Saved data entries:
---*---
theorem HostFieldsKept.branchIf (s : State) (k : Cond) (a : Word) : HostFieldsKept s (s.branchIf k a) := by
  constructor <;> simp

theorem HostFieldsKept.setPc {s t : State} (h : HostFieldsKept s t) (a : Word) : HostFieldsKept s (t.setPc a) :=
  ⟨h.sysTimer, h.keyCode, h.keyState, h.params⟩

theorem HostFieldsKept.setReg {s t : State} (h : HostFieldsKept s t) (r : Reg) (v : Word) : HostFieldsKept s (t.setReg r v) :=
  ⟨h.sysTimer, h.keyCode, h.keyState, h.params⟩

theorem HostFieldsKept.charge {s t : State} (h : HostFieldsKept s t) (n : Nat) : HostFieldsKept s (t.charge n) :=
  ⟨h.sysTimer, h.keyCode, h.keyState, h.params⟩

/-- Every instruction retires with its own cost after an effect that keeps the host's fields. Only a store, a push and a
block operation reach memory, and through `write8`, which discards a byte for the system timer or the key registers (R59). -/
theorem exec_retires_keeping_hostFields (i : Instr) (s : State) :
    ∃ u, exec i s = retire (instrCost i s) u ∧ HostFieldsKept s u := by
  cases i with
  | store rd rs => exact ⟨_, rfl, .of_memOnly (.write16 s _ _)⟩
  | storeb rd rs => exact ⟨_, rfl, .of_memOnly (.write8 s _ _)⟩
  | push rs => exact ⟨_, rfl, .push16 s _⟩
  | pushf => exact ⟨_, rfl, .push16 s _⟩
  | call addr => exact ⟨_, rfl, (HostFieldsKept.push16 s _).setPc _⟩
  | callr rs => exact ⟨_, rfl, (HostFieldsKept.push16 s _).setPc _⟩
  | memcpy => exact ⟨_, rfl, (((HostFieldsKept.of_memOnly (.copyBlock _ _ _ s)).setReg _ _).setReg _ _).setReg _ _⟩
  | memset => exact ⟨_, rfl, ((HostFieldsKept.of_memOnly (.fill _ _ _ s)).setReg _ _).setReg _ _⟩
  | jz a | jnz a | jc a | jnc a | jn a | jnn a | jo a | jno a | ja a | jbe a | jg a | jge a | jl a | jle a =>
    exact ⟨_, rfl, .branchIf s _ a⟩
  | _ => -- what is left writes registers, flags, `pc`, `sp`, the console or the run control
    exact ⟨_, rfl, rfl, rfl, rfl, rfl⟩

/-- Settles O16: the effect keeps the four fields, and so does the charge of the cost. -/
theorem systemTimerKeysAndParametersKept : Obligations.SystemTimerKeysAndParametersKept := by
  intro i s t h
  obtain ⟨u, hexec, hkept⟩ := exec_retires_keeping_hostFields i s
  rw [hexec, retire_eq_next] at h
  subst h
  have hcharged := hkept.charge (instrCost i s)
  exact ⟨hcharged.sysTimer, hcharged.keyCode, hcharged.keyState, hcharged.params⟩

/-! The default cost table -/

@[simp] theorem jccEntry_defaultCycleCost (k : Cond) : jccEntry defaultCycleCost k = defaultJccCost := by
  cases k <;> rfl

/-- R320 under the default table: 4 for a jump that is taken, 2 for one that is not. -/
theorem jccCost_default {s : State} (h : s.params.cycleCost = defaultCycleCost) (k : Cond) :
    s.jccCost k = if condHolds k s.flags then 4 else 2 := by
  rw [State.jccCost, h, jccEntry_defaultCycleCost]
  rfl

/-- Settles O9: the rows of fixed cost and the variable terms are read off the table; each conditional jump is
`jccCost_default` at its condition. -/
theorem defaultCycleCosts : Obligations.DefaultCycleCosts := by
  refine ⟨rfl, fun s rd rs imm op dist w htable => ?_⟩
  simp only [instrCost, htable, defaultCycleCost, true_and, List.forall_mem_cons]
  have jump := jccCost_default htable
  exact ⟨jump .z, jump .nz, jump .c, jump .nc, jump .n, jump .nn, jump .o, jump .no, jump .a, jump .be, jump .g, jump .ge,
    jump .l, jump .le, List.forall_mem_nil _⟩

end Sys2Proof.Proofs

/-! Family 10_state.md: what each instruction may change, the invariant, and the stack. -/

namespace Sys2Proof.Proofs
open Sys2Proof.Machine

/-! The effect of an instruction before its cost is charged -/

/-- From `s` to `t` only what `w` names has changed, the cycle counter among what has not, and neither the canonical form of
the memory nor the soundness of the console is lost. -/
structure Effect (w : Touch) (s t : State) : Prop extends Frame w s t where
  cycles : t.cycles = s.cycles
  memory : s.mem.wf = true → t.mem.wf = true
  consoleWf : s.console.Wf → t.console.Wf

theorem Effect.refl (s : State) : Effect {} s s where
  regs _ _ := rfl
  flags _ := rfl
  pc _ := rfl
  sp _ := rfl
  halted _ := rfl
  display _ := rfl
  console _ := rfl
  waiting := rfl
  sysTimer := rfl
  keyCode := rfl
  keyState := rfl
  params := rfl
  bytes _ _ := rfl
  cycles := rfl
  memory h := h
  consoleWf h := h

theorem Effect.raiseHalted (s : State) : Effect { halted := true } s { s with halted := true } :=
  { Effect.refl s with halted := nofun }

theorem Effect.requestDisplay (s : State) : Effect { display := true } s { s with displayRequested := true } :=
  { Effect.refl s with display := nofun }

theorem Effect.emitAll (s : State) (bs : List Byte) : Effect { console := true } s (s.emitAll bs) :=
  { Effect.refl s with console := nofun, consoleWf := Console.wf_emitAll _ bs }

theorem Effect.setReg {w : Touch} {s t : State} (h : Effect w s t) (r : Reg) (v : Word) :
    Effect { w with regs := w.regs ++ [r] } s (t.setReg r v) :=
  { h with
    regs := fun q hq => by
      simp only [List.mem_append, List.mem_singleton, not_or] at hq
      rw [State.reg_setReg_other _ _ _ _ hq.2, h.regs q hq.1] }

theorem Effect.setFlags {w : Touch} {s t : State} (h : Effect w s t) (f : Flags) :
    Effect { w with flags := true } s (t.setFlags f) :=
  { h with flags := nofun }

theorem Effect.setPc {w : Touch} {s t : State} (h : Effect w s t) (a : Word) : Effect { w with pc := true } s (t.setPc a) :=
  { h with pc := nofun }

theorem Effect.setSp {w : Touch} {s t : State} (h : Effect w s t) (a : Word) : Effect { w with sp := true } s (t.setSp a) :=
  { h with sp := nofun }

theorem Effect.branchIf (s : State) (k : Cond) (a : Word) : Effect { pc := true } s (s.branchIf k a) := by
  unfold State.branchIf
  split
  · exact (Effect.refl s).setPc a
  · exact { Effect.refl s with pc := nofun }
---*---
*How to complete this task*
Repeat all the records. Match each line exactly.

*Answer area*
theorem HostFieldsKept.branchIf (s : State) (k : Cond) (a : Word) : HostFieldsKept s (s.branchIf k a) := by
  constructor <;> simp

theorem HostFieldsKept.setPc {s t : State} (h : HostFieldsKept s t) (a : Word) : HostFieldsKept s (t.setPc a) :=
  ⟨h.sysTimer, h.keyCode, h.keyState, h.params⟩

theorem HostFieldsKept.setReg {s t : State} (h : HostFieldsKept s t) (r : Reg) (v : Word) : HostFieldsKept s (t.setReg r v) :=
  ⟨h.sysTimer, h.keyCode, h.keyState, h.params⟩

theorem HostFieldsKept.charge {s t : State} (h : HostFieldsKept s t) (n : Nat) : HostFieldsKept s (t.charge n) :=
  ⟨h.sysTimer, h.keyCode, h.keyState, h.params⟩

/-- Every instruction retires with its own cost after an effect that keeps the host's fields. Only a store, a push and a
block operation reach memory, and through `write8`, which discards a byte for the system timer or the key registers (R59). -/
theorem exec_retires_keeping_hostFields (i : Instr) (s : State) :
    ∃ u, exec i s = retire (instrCost i s) u ∧ HostFieldsKept s u := by
  cases i with
  | store rd rs => exact ⟨_, rfl, .of_memOnly (.write16 s _ _)⟩
  | storeb rd rs => exact ⟨_, rfl, .of_memOnly (.write8 s _ _)⟩
  | push rs => exact ⟨_, rfl, .push16 s _⟩
  | pushf => exact ⟨_, rfl, .push16 s _⟩
  | call addr => exact ⟨_, rfl, (HostFieldsKept.push16 s _).setPc _⟩
  | callr rs => exact ⟨_, rfl, (HostFieldsKept.push16 s _).setPc _⟩
  | memcpy => exact ⟨_, rfl, (((HostFieldsKept.of_memOnly (.copyBlock _ _ _ s)).setReg _ _).setReg _ _).setReg _ _⟩
  | memset => exact ⟨_, rfl, ((HostFieldsKept.of_memOnly (.fill _ _ _ s)).setReg _ _).setReg _ _⟩
  | jz a | jnz a | jc a | jnc a | jn a | jnn a | jo a | jno a | ja a | jbe a | jg a | jge a | jl a | jle a =>
    exact ⟨_, rfl, .branchIf s _ a⟩
  | _ => -- what is left writes registers, flags, `pc`, `sp`, the console or the run control
    exact ⟨_, rfl, rfl, rfl, rfl, rfl⟩

/-- Settles O16: the effect keeps the four fields, and so does the charge of the cost. -/
theorem systemTimerKeysAndParametersKept : Obligations.SystemTimerKeysAndParametersKept := by
  intro i s t h
  obtain ⟨u, hexec, hkept⟩ := exec_retires_keeping_hostFields i s
  rw [hexec, retire_eq_next] at h
  subst h
  have hcharged := hkept.charge (instrCost i s)
  exact ⟨hcharged.sysTimer, hcharged.keyCode, hcharged.keyState, hcharged.params⟩

/-! The default cost table -/

@[simp] theorem jccEntry_defaultCycleCost (k : Cond) : jccEntry defaultCycleCost k = defaultJccCost := by
  cases k <;> rfl

/-- R320 under the default table: 4 for a jump that is taken, 2 for one that is not. -/
theorem jccCost_default {s : State} (h : s.params.cycleCost = defaultCycleCost) (k : Cond) :
    s.jccCost k = if condHolds k s.flags then 4 else 2 := by
  rw [State.jccCost, h, jccEntry_defaultCycleCost]
  rfl

/-- Settles O9: the rows of fixed cost and the variable terms are read off the table; each conditional jump is
`jccCost_default` at its condition. -/
theorem defaultCycleCosts : Obligations.DefaultCycleCosts := by
  refine ⟨rfl, fun s rd rs imm op dist w htable => ?_⟩
  simp only [instrCost, htable, defaultCycleCost, true_and, List.forall_mem_cons]
  have jump := jccCost_default htable
  exact ⟨jump .z, jump .nz, jump .c, jump .nc, jump .n, jump .nn, jump .o, jump .no, jump .a, jump .be, jump .g, jump .ge,
    jump .l, jump .le, List.forall_mem_nil _⟩

end Sys2Proof.Proofs

/-! Family 10_state.md: what each instruction may change, the invariant, and the stack. -/

namespace Sys2Proof.Proofs
open Sys2Proof.Machine

/-! The effect of an instruction before its cost is charged -/

/-- From `s` to `t` only what `w` names has changed, the cycle counter among what has not, and neither the canonical form of
the memory nor the soundness of the console is lost. -/
structure Effect (w : Touch) (s t : State) : Prop extends Frame w s t where
  cycles : t.cycles = s.cycles
  memory : s.mem.wf = true → t.mem.wf = true
  consoleWf : s.console.Wf → t.console.Wf

theorem Effect.refl (s : State) : Effect {} s s where
  regs _ _ := rfl
  flags _ := rfl
  pc _ := rfl
  sp _ := rfl
  halted _ := rfl
  display _ := rfl
  console _ := rfl
  waiting := rfl
  sysTimer := rfl
  keyCode := rfl
  keyState := rfl
  params := rfl
  bytes _ _ := rfl
  cycles := rfl
  memory h := h
  consoleWf h := h

theorem Effect.raiseHalted (s : State) : Effect { halted := true } s { s with halted := true } :=
  { Effect.refl s with halted := nofun }

theorem Effect.requestDisplay (s : State) : Effect { display := true } s { s with displayRequested := true } :=
  { Effect.refl s with display := nofun }

theorem Effect.emitAll (s : State) (bs : List Byte) : Effect { console := true } s (s.emitAll bs) :=
  { Effect.refl s with console := nofun, consoleWf := Console.wf_emitAll _ bs }

theorem Effect.setReg {w : Touch} {s t : State} (h : Effect w s t) (r : Reg) (v : Word) :
    Effect { w with regs := w.regs ++ [r] } s (t.setReg r v) :=
  { h with
    regs := fun q hq => by
      simp only [List.mem_append, List.mem_singleton, not_or] at hq
      rw [State.reg_setReg_other _ _ _ _ hq.2, h.regs q hq.1] }

theorem Effect.setFlags {w : Touch} {s t : State} (h : Effect w s t) (f : Flags) :
    Effect { w with flags := true } s (t.setFlags f) :=
  { h with flags := nofun }

theorem Effect.setPc {w : Touch} {s t : State} (h : Effect w s t) (a : Word) : Effect { w with pc := true } s (t.setPc a) :=
  { h with pc := nofun }

theorem Effect.setSp {w : Touch} {s t : State} (h : Effect w s t) (a : Word) : Effect { w with sp := true } s (t.setSp a) :=
  { h with sp := nofun }

theorem Effect.branchIf (s : State) (k : Cond) (a : Word) : Effect { pc := true } s (s.branchIf k a) := by
  unfold State.branchIf
  split
  · exact (Effect.refl s).setPc a
  · exact { Effect.refl s with pc := nofun }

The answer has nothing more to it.